There are fifteen women in her Adonai Association and formalizing the business was one of their biggest challenges. “Once you are formalized, your customers put more trust in you and more doors will open. I have seen the results of the formalization in my own earnings. We have also made progress with registering trademarks and we achieved the food hygiene registration for our products,” she explains.

A woman wearing a white beekeeping outfit holds a comb. Behind her, more beekeepers wearing suits stand around the beehive.

María Julia’s association initially received support from CARE through its Women in Enterprise program, including training in business planning; financial education; self-esteem; setting up a collective brand; marketing; e-commerce and more. María Julia is now receiving support through CARE’s Ignite program, supported by the Mastercard Center for Inclusive Growth.

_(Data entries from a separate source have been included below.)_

/-- The row of a RESTART's own scope runs it. -/
theorem restartRow_of_scope {other : Nat} {p : Part} {e : RequestEntry} {k : Byte} (h : p.Runs 0x02 e)
    (hps : e.params = [k]) (hk : k.toNat ≠ other) : restartRow other p = serve 0x02 runRestart handIfDue p := by
  obtain ⟨hexec, -⟩ := h
  have hbyte : byteAt [k] 0 = k := rfl
  simp [restartRow, Part.restartsAs, hexec, hps, hbyte, hk]

/-- A RESTART that the row of its scope runs leaves the store its reset event leaves. -/
theorem exec_restart_store {other : Nat} {s t : State} {e : RequestEntry} {k : Byte}
    (h : State.event (fun p => Part.live (restartRow other) p.started) s = .next t) (hruns : s.part.Runs 0x02 e)
    (hps : e.params = [k]) (hk : k.toNat ≠ other) :
    t.part.store = (runRestart [k] s.part.reached).part.store := by
  have hreached := hruns.reached
  obtain ⟨hexec, -, -, hhigh⟩ := id hreached
  rw [event_next h, started_executing hexec, live_of_high _ _ hhigh, restartRow_of_scope hreached hps hk,
    serve_store hreached (by rw [hps]; rfl) handIfDue_store, hps]

end Sys2Proof.Machine

open Sys2Proof Sys2Proof.Machine

/-- Settles O42: the request's checks and its effect, then the mark each reset event leaves. -/
theorem poolMarkTakesEffect : Obligations.PoolMarkTakesEffect := by
  refine ⟨fun s e hruns => ⟨fun hlen => ?malformed, fun hlen hrange => ?range, fun hlen hrange => ?accepted⟩,
    fun s t st h => ?supply, fun s t e hruns hps h => ?full, fun s t e hruns hps h => ?alignment⟩
  case malformed => exact refuses_malformed_of_request rfl hruns (mt (setPoolMark_length _).mp hlen)
  case range =>
    exact refuses_of_request rfl hruns ((setPoolMark_length _).mpr hlen) (runSetPoolMark_of_gt _ hrange) nofun
  case accepted =>
    have hdone := runSetPoolMark_of_le s.part hrange
    refine completes_of_request rfl hruns ((setPoolMark_length _).mpr hlen) hdone
      ⟨?answered, complete_evalLowMark_frame _ _ _, fun habove hlow => ?crossing, fun hquiet => ?quiet⟩
    case answered => exact complete_answers (evalLowMark_pins _) (evalLowMark_same (s.part.withMark _))
    case crossing =>
      have hraised := evalLowMark_raises (p := s.part.withMark (field e.params 0 2)) habove hlow
      exact hraised.of_units (complete_pins _ _ _ _) (complete_attention _ _ _ _)
    case quiet =>
      have hkept := evalLowMark_attention (p := s.part.withMark (field e.params 0 2)) hquiet
      exact (complete_attention _ _ _ _).trans hkept
  case supply =>
    rcases h with h | h <;> cases h
    · exact powerOn_lowMark st s.part
    · exact pin_lowMark st s.part
  case full =>
    rw [exec_restart_store (other := 1) h hruns hps (by decide)]
    exact restartFullEvent_lowMark _
  case alignment =>
    rw [exec_restart_store (other := 0) h hruns hps (by decide)]
    exact (restartAlignmentEvent_lowMark _).trans (by rw [reached_store])

end

section
/-! PROOFS. HOLD_EGRESS and RESUME_EGRESS (R148, O44). What the start of a record can do comes first: when the transmitter
stays as it is, which head it takes otherwise, and what a start leaves unchanged (R139, R140); then the two requests. -/

namespace Sys2Proof.Machine

/-! ### What forming a record leaves unchanged -/

theorem verify_only_store (n : Nat) (p : Part) : ∃ st, (verify n p).1 = { p with store := st } := by
  unfold verify
  dsimp only
  split
  case h_1 => exact ⟨p.store, rfl⟩
  case h_2 | h_3 => exact ⟨_, rfl⟩

theorem readMembers_only_store (ms : List Member) (p : Part) :
    ∃ st, (readMembers ms p).1 = { p with store := st } := by
  induction ms generalizing p with
  | nil => exact ⟨p.store, rfl⟩
  | cons m ms ih =>
    obtain ⟨read, hread⟩ := verify_only_store m.buffer p
    obtain ⟨rest, hrest⟩ := ih (verify m.buffer p).1
    exact ⟨rest, hrest.trans (by rw [hread])⟩

theorem startSet_only_store_egress (r : SetRecord) (n : Nat) (p : Part) :
    ∃ st eg, startSet r n p = { p with store := st, egress := eg } := by
  obtain ⟨st, hread⟩ := readMembers_only_store r.members p
  unfold startSet
  dsimp only
  rw [hread]
  exact ⟨st, _, rfl⟩

theorem startStrag_only_store_egress (t : StragglerRecord) (n : Nat) (p : Part) :
    ∃ st eg, startStrag t n p = { p with store := st, egress := eg } := by
  obtain ⟨st, hread⟩ := verify_only_store t.buffer p
  unfold startStrag
  dsimp only
  rw [hread]
  exact ⟨st, _, rfl⟩

@[simp] theorem countResend_hostHold (was : SendState) (e : Egress) : (countResend was e).hostHold = e.hostHold := by
  unfold countResend
  split <;> rfl

@[simp] theorem countResend_pausedAt (was : SendState) (e : Egress) : (countResend was e).pausedAt = e.pausedAt := by
  unfold countResend
  split <;> rfl

@[simp] theorem startSet_hostHold (r : SetRecord) (n : Nat) (p : Part) :
    (startSet r n p).egress.hostHold = p.egress.hostHold := by simp [startSet]

@[simp] theorem startSet_pausedAt (r : SetRecord) (n : Nat) (p : Part) :
    (startSet r n p).egress.pausedAt = p.egress.pausedAt := by simp [startSet]

@[simp] theorem startStrag_hostHold (t : StragglerRecord) (n : Nat) (p : Part) :
    (startStrag t n p).egress.hostHold = p.egress.hostHold := by simp [startStrag]

@[simp] theorem startStrag_pausedAt (t : StragglerRecord) (n : Nat) (p : Part) :
    (startStrag t n p).egress.pausedAt = p.egress.pausedAt := by simp [startStrag]

theorem startSet_inFlight (r : SetRecord) (n : Nat) (p : Part) : (startSet r n p).egress.inFlight ≠ none := nofun

theorem startStrag_inFlight (t : StragglerRecord) (n : Nat) (p : Part) : (startStrag t n p).egress.inFlight ≠ none :=
  nofun

/-! ### When a record starts -/

/-- The arbiter chooses nothing from two empty queues, and otherwise the head of a queue that holds one (R140). -/
theorem choose_cases (e : Egress) :
    (e.choose = none ∧ e.releaseQueue = [] ∧ e.stragglers = []) ∨
      (∃ n r q, e.choose = some (.set, n) ∧ e.releaseQueue = r :: q) ∨
      (∃ n t q, e.choose = some (.strag, n) ∧ e.stragglers = t :: q) := by
  unfold Egress.choose
  cases e.releaseQueue with
  | nil =>
    cases e.stragglers with
    | nil => exact .inl ⟨rfl, rfl, rfl⟩
    | cons t q => exact .inr (.inr ⟨_, t, q, rfl, rfl⟩)
  | cons r q =>
    cases e.stragglers with
    | nil => exact .inr (.inl ⟨_, r, q, rfl, rfl⟩)
    | cons t u =>
      dsimp only
      split_ifs
      · exact .inr (.inl ⟨_, r, q, rfl, rfl⟩)
      · exact .inr (.inr ⟨_, t, u, rfl, rfl⟩)
      · exact .inr (.inl ⟨_, r, q, rfl, rfl⟩)
      · exact .inr (.inr ⟨_, t, u, rfl, rfl⟩)

/-- While a record is in flight or a stop source is present, no record starts (R139). -/
theorem startRecord_of_busy {p : Part} (h : p.egress.inFlight.isSome = true ∨ p.stopped = true) : startRecord p = p :=
  if_pos (by rcases h with h | h <;> simp [h])

/-- A transmitter that is free to start takes the head of a queue, and nothing only where both are empty (R139). -/
theorem startRecord_of_free {p : Part} (hidle : p.egress.inFlight = none) (hgo : p.stopped = false)
    (hhigh : p.pins.resetLow = false) :
    (p.egress.releaseQueue = [] ∧ p.egress.stragglers = [] ∧ startRecord p = p) ∨
      (∃ n r q, p.egress.releaseQueue = r :: q ∧ startRecord p = startSet r n p) ∨
      (∃ n t q, p.egress.stragglers = t :: q ∧ startRecord p = startStrag t n p) := by
  rcases choose_cases p.egress with ⟨hnone, hsets, hstrags⟩ | ⟨n, r, q, hset, hsets⟩ | ⟨n, t, q, hstrag, hstrags⟩
  · exact .inl ⟨hsets, hstrags, by simp [startRecord, hnone]⟩
  · exact .inr (.inl ⟨n, r, q, hsets, by simp [startRecord, hidle, hgo, hhigh, hset, hsets]⟩)
  · exact .inr (.inr ⟨n, t, q, hstrags, by simp [startRecord, hidle, hgo, hhigh, hstrag, hstrags]⟩)

/-- All that the transmitter can do where a record may start. -/
theorem startRecord_cases (p : Part) :
    startRecord p = p ∨ (∃ n r, startRecord p = startSet r n p) ∨ ∃ n t, startRecord p = startStrag t n p := by
  unfold startRecord
  split
  case isTrue => exact .inl rfl
  case isFalse =>
    split
    case h_1 => exact .inr (.inl ⟨_, _, rfl⟩)
    case h_2 => exact .inr (.inr ⟨_, _, rfl⟩)
    case h_3 => exact .inl rfl

theorem startRecord_only_store_egress (p : Part) :
    ∃ st eg, startRecord p = { p with store := st, egress := eg } := by
  rcases startRecord_cases p with h | ⟨n, r, h⟩ | ⟨n, t, h⟩ <;> rw [h]
  · exact ⟨p.store, p.egress, rfl⟩
  · exact startSet_only_store_egress r n p
  · exact startStrag_only_store_egress t n p

@[simp] theorem startRecord_hostHold (p : Part) : (startRecord p).egress.hostHold = p.egress.hostHold := by
  rcases startRecord_cases p with h | ⟨n, r, h⟩ | ⟨n, t, h⟩ <;> simp [h]

@[simp] theorem startRecord_pausedAt (p : Part) : (startRecord p).egress.pausedAt = p.egress.pausedAt := by
  rcases startRecord_cases p with h | ⟨n, r, h⟩ | ⟨n, t, h⟩ <;> simp [h]

/-- Where one may start, a record is in flight afterwards unless both queues are empty. -/
theorem startRecord_inFlight_none_iff {p : Part} (hidle : p.egress.inFlight = none) (hgo : p.stopped = false)
    (hhigh : p.pins.resetLow = false) :
    (startRecord p).egress.inFlight = none ↔ p.egress.releaseQueue = [] ∧ p.egress.stragglers = [] := by
  rcases startRecord_of_free hidle hgo hhigh with ⟨hsets, hstrags, h⟩ | ⟨n, r, q, hsets, h⟩ | ⟨n, t, q, hstrags, h⟩ <;>
    rw [h]
  · simp [hidle, hsets, hstrags]
  · simp [startSet_inFlight, hsets]
  · simp [startStrag_inFlight, hstrags]

/-! ### The requests -/

/-- The part with the host hold present or absent, no record having started for it. -/
def Part.withHold (b : Bool) (p : Part) : Part := p.onEgress (fun e => { e with hostHold := b })

theorem withHold_stopped_of_other {p : Part} (b : Bool) (h : p.egress.pausedAt.isSome = true ∨ p.pins.isolate = true) :
    (p.withHold b).stopped = true := by
  rcases h with h | h <;> simp [Part.stopped, Part.withHold, h]

/-- With the host hold removed, the consumer pause and ISOLATE are the stop sources left (R138). -/
theorem withHold_false_stopped {p : Part} (hpause : p.egress.pausedAt = none) (hisolate : p.pins.isolate = false) :
    (p.withHold false).stopped = false := by
  simp [Part.stopped, Part.withHold, hpause, hisolate]

theorem runHoldEgress_eq (ps : List Byte) (p : Part) : runHoldEgress ps p = .done (p.withHold true) [] := rfl

theorem runResumeEgress_eq (ps : List Byte) (p : Part) :
    runResumeEgress ps p = .done (startRecord (p.withHold false)) [] := rfl

theorem holdEgress_length (ps : List Byte) : paramsAllowed 0x51 ps.length = some true ↔ ps = [] := by
  simp [paramsAllowed]

theorem resumeEgress_length (ps : List Byte) : paramsAllowed 0x52 ps.length = some true ↔ ps = [] := by
  simp [paramsAllowed]

/-- A removal of the host hold changes the store and the egress alone, and the reply the Control Link. -/
theorem complete_resumed_frame (e : RequestEntry) (p : Part) :
    let t := complete e .done [] (startRecord (p.withHold false))
    t = { p with store := t.store, egress := t.egress, control := t.control } := by
  obtain ⟨st, eg, hstart⟩ := startRecord_only_store_egress (p.withHold false)
  rw [hstart, complete_frame]
  rfl

theorem exec_holdEgress_completes {s : State} {e : RequestEntry} (h : s.part.Runs 0x51 e) (hps : e.params = []) :
    Completes .holdEgress s (fun t => Answered e .done [] s.part t ∧
      t = { s.part with egress := { s.part.egress with hostHold := true }, control := t.control }) :=
  completes_of_request rfl h ((holdEgress_length _).mpr hps) (runHoldEgress_eq _ _)
    ⟨complete_answers rfl (.refl _), complete_frame _ _ _ _⟩

theorem exec_resumeEgress_completes {s : State} {e : RequestEntry} {holds : Part → Prop} (h : s.part.Runs 0x52 e)
    (hps : e.params = []) (hq : holds (complete e .done [] (startRecord (s.part.withHold false)))) :
    Completes .resumeEgress s holds :=
  completes_of_request rfl h ((resumeEgress_length _).mpr hps) (runResumeEgress_eq _ _) hq

end Sys2Proof.Machine

open Sys2Proof Sys2Proof.Machine
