/-! ### ackReceived (R155) -/

@[simp] theorem ackReceived_par (s : State) : (ackReceived s).par = s.par := rfl
@[simp] theorem ackReceived_st (s : State) : (ackReceived s).st = .txFrame := rfl
@[simp] theorem ackReceived_txf (s : State) : (ackReceived s).txf = s.txf := rfl
@[simp] theorem ackReceived_txfLen (s : State) : (ackReceived s).txfLen = s.txfLen := rfl
@[simp] theorem ackReceived_txIdx (s : State) : (ackReceived s).txIdx = 0 := rfl
@[simp] theorem ackReceived_timer (s : State) : (ackReceived s).timer = s.timer := rfl
@[simp] theorem ackReceived_attempt (s : State) : (ackReceived s).attempt = s.attempt := rfl
@[simp] theorem ackReceived_rxb (s : State) : (ackReceived s).rxb = s.rxb := rfl
@[simp] theorem ackReceived_rxLen (s : State) : (ackReceived s).rxLen = s.rxLen := rfl
@[simp] theorem ackReceived_rxOvf (s : State) : (ackReceived s).rxOvf = s.rxOvf := rfl
@[simp] theorem ackReceived_lastErr (s : State) : (ackReceived s).lastErr = s.lastErr := rfl
@[simp] theorem ackReceived_errStep (s : State) : (ackReceived s).errStep = s.errStep := rfl
@[simp] theorem ackReceived_errInfo (s : State) : (ackReceived s).errInfo = s.errInfo := rfl
@[simp] theorem ackReceived_respCode (s : State) : (ackReceived s).respCode = s.respCode := rfl
@[simp] theorem ackReceived_respData (s : State) : (ackReceived s).respData = s.respData := rfl
@[simp] theorem ackReceived_respLen (s : State) : (ackReceived s).respLen = s.respLen := rfl
@[simp] theorem ackReceived_chRx (s : State) : (ackReceived s).chRx = s.chRx := rfl
@[simp] theorem ackReceived_chTx (s : State) : (ackReceived s).chTx = s.chTx := rfl
@[simp] theorem ackReceived_line (s : State) : (ackReceived s).line = s.line := rfl
@[simp] theorem ackReceived_env (s : State) : (ackReceived s).env = s.env := rfl

/-! ### echoComplete (R157, R158) -/

@[simp] theorem echoComplete_par (s : State) : (echoComplete s).par = s.par := rfl
@[simp] theorem echoComplete_st (s : State) : (echoComplete s).st = .txDleReq := rfl
@[simp] theorem echoComplete_txf (s : State) : (echoComplete s).txf = s.txf := rfl
@[simp] theorem echoComplete_txfLen (s : State) : (echoComplete s).txfLen = s.txfLen := rfl
@[simp] theorem echoComplete_txIdx (s : State) : (echoComplete s).txIdx = s.txIdx := rfl
@[simp] theorem echoComplete_timer (s : State) : (echoComplete s).timer = s.timer := rfl
@[simp] theorem echoComplete_attempt (s : State) : (echoComplete s).attempt = s.attempt := rfl
@[simp] theorem echoComplete_rxb (s : State) : (echoComplete s).rxb = s.rxb := rfl
@[simp] theorem echoComplete_rxLen (s : State) : (echoComplete s).rxLen = s.rxLen := rfl
@[simp] theorem echoComplete_rxOvf (s : State) : (echoComplete s).rxOvf = s.rxOvf := rfl
@[simp] theorem echoComplete_lastErr (s : State) : (echoComplete s).lastErr = s.lastErr := rfl
@[simp] theorem echoComplete_errStep (s : State) : (echoComplete s).errStep = s.errStep := rfl
@[simp] theorem echoComplete_errInfo (s : State) : (echoComplete s).errInfo = s.errInfo := rfl
@[simp] theorem echoComplete_respCode (s : State) : (echoComplete s).respCode = s.respCode := rfl
@[simp] theorem echoComplete_respData (s : State) : (echoComplete s).respData = s.respData := rfl
@[simp] theorem echoComplete_respLen (s : State) : (echoComplete s).respLen = s.respLen := rfl
@[simp] theorem echoComplete_chRx (s : State) : (echoComplete s).chRx = s.chRx := rfl
@[simp] theorem echoComplete_chTx (s : State) : (echoComplete s).chTx = s.chTx := rfl
@[simp] theorem echoComplete_line (s : State) : (echoComplete s).line = s.line := rfl
@[simp] theorem echoComplete_env (s : State) : (echoComplete s).env = s.env := rfl

/-! ### requestSent (R159) -/

@[simp] theorem requestSent_par (s : State) : (requestSent s).par = s.par := rfl
@[simp] theorem requestSent_st (s : State) : (requestSent s).st = .rx := rfl
@[simp] theorem requestSent_txf (s : State) : (requestSent s).txf = s.txf := rfl
@[simp] theorem requestSent_txfLen (s : State) : (requestSent s).txfLen = s.txfLen := rfl
@[simp] theorem requestSent_txIdx (s : State) : (requestSent s).txIdx = s.txIdx := rfl
@[simp] theorem requestSent_timer (s : State) : (requestSent s).timer = 0 := rfl
@[simp] theorem requestSent_attempt (s : State) : (requestSent s).attempt = s.attempt := rfl
@[simp] theorem requestSent_rxb (s : State) : (requestSent s).rxb = [] := rfl
@[simp] theorem requestSent_rxLen (s : State) : (requestSent s).rxLen = 0 := rfl
@[simp] theorem requestSent_rxOvf (s : State) : (requestSent s).rxOvf = false := rfl
@[simp] theorem requestSent_lastErr (s : State) : (requestSent s).lastErr = s.lastErr := rfl
@[simp] theorem requestSent_errStep (s : State) : (requestSent s).errStep = s.errStep := rfl
@[simp] theorem requestSent_errInfo (s : State) : (requestSent s).errInfo = s.errInfo := rfl
@[simp] theorem requestSent_respCode (s : State) : (requestSent s).respCode = s.respCode := rfl
@[simp] theorem requestSent_respData (s : State) : (requestSent s).respData = s.respData := rfl
@[simp] theorem requestSent_respLen (s : State) : (requestSent s).respLen = s.respLen := rfl
@[simp] theorem requestSent_chRx (s : State) : (requestSent s).chRx = s.chRx := rfl
@[simp] theorem requestSent_chTx (s : State) : (requestSent s).chTx = s.chTx := rfl
@[simp] theorem requestSent_line (s : State) : (requestSent s).line = s.line := rfl
@[simp] theorem requestSent_env (s : State) : (requestSent s).env = s.env := rfl

/-! ### storeByte (R160) -/

@[simp] theorem storeByte_par (b : Byte) (s : State) : (storeByte b s).par = s.par := rfl
@[simp] theorem storeByte_st (b : Byte) (s : State) : (storeByte b s).st = s.st := rfl
@[simp] theorem storeByte_txf (b : Byte) (s : State) : (storeByte b s).txf = s.txf := rfl
@[simp] theorem storeByte_txfLen (b : Byte) (s : State) : (storeByte b s).txfLen = s.txfLen := rfl
@[simp] theorem storeByte_txIdx (b : Byte) (s : State) : (storeByte b s).txIdx = s.txIdx := rfl
@[simp] theorem storeByte_timer (b : Byte) (s : State) : (storeByte b s).timer = s.timer := rfl
@[simp] theorem storeByte_attempt (b : Byte) (s : State) : (storeByte b s).attempt = s.attempt := rfl
@[simp] theorem storeByte_rxb (b : Byte) (s : State) : (storeByte b s).rxb = s.rxb.write s.rxLen b := rfl
@[simp] theorem storeByte_rxLen (b : Byte) (s : State) : (storeByte b s).rxLen = s.rxLen + 1 := rfl
@[simp] theorem storeByte_rxOvf (b : Byte) (s : State) : (storeByte b s).rxOvf = s.rxOvf := rfl
@[simp] theorem storeByte_lastErr (b : Byte) (s : State) : (storeByte b s).lastErr = s.lastErr := rfl
@[simp] theorem storeByte_errStep (b : Byte) (s : State) : (storeByte b s).errStep = s.errStep := rfl
@[simp] theorem storeByte_errInfo (b : Byte) (s : State) : (storeByte b s).errInfo = s.errInfo := rfl
@[simp] theorem storeByte_respCode (b : Byte) (s : State) : (storeByte b s).respCode = s.respCode := rfl
@[simp] theorem storeByte_respData (b : Byte) (s : State) : (storeByte b s).respData = s.respData := rfl
@[simp] theorem storeByte_respLen (b : Byte) (s : State) : (storeByte b s).respLen = s.respLen := rfl
@[simp] theorem storeByte_chRx (b : Byte) (s : State) : (storeByte b s).chRx = s.chRx := rfl
@[simp] theorem storeByte_chTx (b : Byte) (s : State) : (storeByte b s).chTx = s.chTx := rfl
@[simp] theorem storeByte_line (b : Byte) (s : State) : (storeByte b s).line = s.line := rfl
@[simp] theorem storeByte_env (b : Byte) (s : State) : (storeByte b s).env = s.env := rfl

/-! ### retryRestart (R165) -/

@[simp] theorem retryRestart_par (s : State) : (retryRestart s).par = s.par := rfl
@[simp] theorem retryRestart_st (s : State) : (retryRestart s).st = .txStx := rfl
@[simp] theorem retryRestart_txf (s : State) : (retryRestart s).txf = s.txf := rfl
@[simp] theorem retryRestart_txfLen (s : State) : (retryRestart s).txfLen = s.txfLen := rfl
@[simp] theorem retryRestart_txIdx (s : State) : (retryRestart s).txIdx = s.txIdx := rfl
@[simp] theorem retryRestart_timer (s : State) : (retryRestart s).timer = s.timer := rfl
@[simp] theorem retryRestart_attempt (s : State) : (retryRestart s).attempt = s.attempt + 1 := rfl
@[simp] theorem retryRestart_rxb (s : State) : (retryRestart s).rxb = [] := rfl
@[simp] theorem retryRestart_rxLen (s : State) : (retryRestart s).rxLen = 0 := rfl
@[simp] theorem retryRestart_rxOvf (s : State) : (retryRestart s).rxOvf = false := rfl
@[simp] theorem retryRestart_lastErr (s : State) : (retryRestart s).lastErr = s.lastErr := rfl
@[simp] theorem retryRestart_errStep (s : State) : (retryRestart s).errStep = s.errStep := rfl
@[simp] theorem retryRestart_errInfo (s : State) : (retryRestart s).errInfo = s.errInfo := rfl
@[simp] theorem retryRestart_respCode (s : State) : (retryRestart s).respCode = s.respCode := rfl
@[simp] theorem retryRestart_respData (s : State) : (retryRestart s).respData = s.respData := rfl
@[simp] theorem retryRestart_respLen (s : State) : (retryRestart s).respLen = s.respLen := rfl
@[simp] theorem retryRestart_chRx (s : State) : (retryRestart s).chRx = s.chRx := rfl
@[simp] theorem retryRestart_chTx (s : State) : (retryRestart s).chTx = s.chTx := rfl
@[simp] theorem retryRestart_line (s : State) : (retryRestart s).line = s.line := rfl
@[simp] theorem retryRestart_env (s : State) : (retryRestart s).env = s.env := rfl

By taking a holistic approach to partnering with local financial and non-financial service providers, the Ignite program opens up much-needed access to finance, technology and networks and builds entrepreneurship capacity and skills. In Peru, CARE is partnering with micro finance institution Financiera Confianza to design and deliver adapted financial products and services, social enterprise Fundacion Capital for capacity and skills building, and fintech Oliver to develop a new virtual training and technical assistance platform. “This is a new opportunity to improve my business, increase my sales and become better known,” adds María Julia.

A key focus for the Ignite program is increasing the digital skills of entrepreneurs. “My goal is to be able to better use digital tools to interact with my customers. I am already using social media, video conferencing and online banking, but I still need to learn more. Many women in my area receive help from their children to use digital tools but it would be very useful to receive professional training to teach us how to use these tools to be able to sell more products to customers from other areas.”

Not even in my dreams did I think I would be a national representative.

María Julia Ancajima Prado

Speaking about access to finance for women entrepreneurs, María Julia explains that in Peru, it can be difficult for a woman to take out a formal bank loan as a result of the husband’s poor credit rating. “I think banks should improve their interest rates on loans, they are often very high,” she adds.

Sadly, the COVID-19 pandemic is having a devastating impact on business. María Julia explains, “The pandemic has hit us economically. Early on our sales completely declined. I was also preparing for Easter and Mother’s Day sales and invested in materials that could not be sold. It is difficult to repay my business loans, but like every good entrepreneur I’m looking for ideas on how to get ahead, including setting up an online store with other associations.”

Looking to the future, María Julia has expansion plans. She says, “I would like to be a successful businesswoman. Not only nationally, but also internationally. I would like to export to other countries.” She confidently adds, “I know that my products are going to go very far.”